As the lines appear below, please set them down exactly, starting at the first and finishing with the one containing "def disableUnit (k".

::: PROVIDED DATA :::

/-! ### Vectors, enable and disable (R230, R232 to R234, R262 to R266) -/

/-- UNIT_VECTORS_DONE for a unit in TESTING. -/
def vectorsDone (u : UnitRef) (pass : Bool) (s : State) : State :=
  let r := unitRec s u
  if r.state != .testing then s
  else if pass then
    noteShrink (poolCounts s) (renameReserves u.kind (rebalance u.kind
      (setUnitRec u { state := .inService, faultCode := 0, restartPending := false, afterEnable := false } s)))
  else
    let s1 := setUnitRec u { state := .faulted, faultCode := if r.afterEnable then 3 else 2, restartPending := false,
                             afterEnable := false } s
    match u.kind with
    | .edge => setEdgeEvt 3 u.num s1
    | .blade => setBladeEvt 2 u.num s1
    | .hash => raiseEvent (350 + u.num) (word u.num) 0 s1
    | .groomer => setGrmEvt 3 u.num s1
    | .lift => setLiftEvt u.num s1

/-- CMD_IGNORED of a unit control register. -/
def unitCmdIgnored (k : UnitKind) (n : Nat) (s : State) : State :=
  if k == .edge then setEdgeEvt 4 n s else setBladeEvt 3 n s

/-- ENABLE of an Edge or Blade. -/
def enableUnit (k : UnitKind) (n : Nat) (s : State) : State :=
  let u : UnitRef := { kind := k, num := n }
  let r := unitRec s u
  if decide (unitCount k ≤ n) then unitCmdIgnored k n s
  else if r.state == .draining then setUnitRec u { r with restartPending := true } s
  else if r.state == .disabled then
    setUnitRec u { r with state := .testing, restartPending := false, afterEnable := true } s
  else unitCmdIgnored k n s

/-- DISABLE of an Edge or Blade. -/
def disableUnit (k : UnitKind) (n : Nat) (s : State) : State :=
  let u : UnitRef := { kind := k, num := n }
  let r := unitRec s u
  if decide (unitCount k ≤ n) || inWhiteout s then unitCmdIgnored k n s
  else if r.state == .draining then setUnitRec u { r with restartPending := false } s
  else if r.state != .inService || plannedCount s k == 1 then unitCmdIgnored k n s
  else
    let before := poolCounts s
    noteShrink before (renameReserves k (rebalance k (settleUnit u (setUnitRec u { r with state := .draining } s))))

end Sys2Proof.Machine
end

:::

## SOLUTION FOR THIS EXERCISE
/-! ### Vectors, enable and disable (R230, R232 to R234, R262 to R266) -/

/-- UNIT_VECTORS_DONE for a unit in TESTING. -/
def vectorsDone (u : UnitRef) (pass : Bool) (s : State) : State :=
  let r := unitRec s u
  if r.state != .testing then s
  else if pass then
    noteShrink (poolCounts s) (renameReserves u.kind (rebalance u.kind
      (setUnitRec u { state := .inService, faultCode := 0, restartPending := false, afterEnable := false } s)))
  else
    let s1 := setUnitRec u { state := .faulted, faultCode := if r.afterEnable then 3 else 2, restartPending := false,
                             afterEnable := false } s
    match u.kind with
    | .edge => setEdgeEvt 3 u.num s1
    | .blade => setBladeEvt 2 u.num s1
    | .hash => raiseEvent (350 + u.num) (word u.num) 0 s1
    | .groomer => setGrmEvt 3 u.num s1
    | .lift => setLiftEvt u.num s1

/-- CMD_IGNORED of a unit control register. -/
def unitCmdIgnored (k : UnitKind) (n : Nat) (s : State) : State :=
  if k == .edge then setEdgeEvt 4 n s else setBladeEvt 3 n s

/-- ENABLE of an Edge or Blade. -/
def enableUnit (k : UnitKind) (n : Nat) (s : State) : State :=
  let u : UnitRef := { kind := k, num := n }
  let r := unitRec s u
  if decide (unitCount k ≤ n) then unitCmdIgnored k n s
  else if r.state == .draining then setUnitRec u { r with restartPending := true } s
  else if r.state == .disabled then
    setUnitRec u { r with state := .testing, restartPending := false, afterEnable := true } s
  else unitCmdIgnored k n s

/-- DISABLE of an Edge or Blade. -/
def disableUnit (k : UnitKind) (n : Nat) (s : State) : State :=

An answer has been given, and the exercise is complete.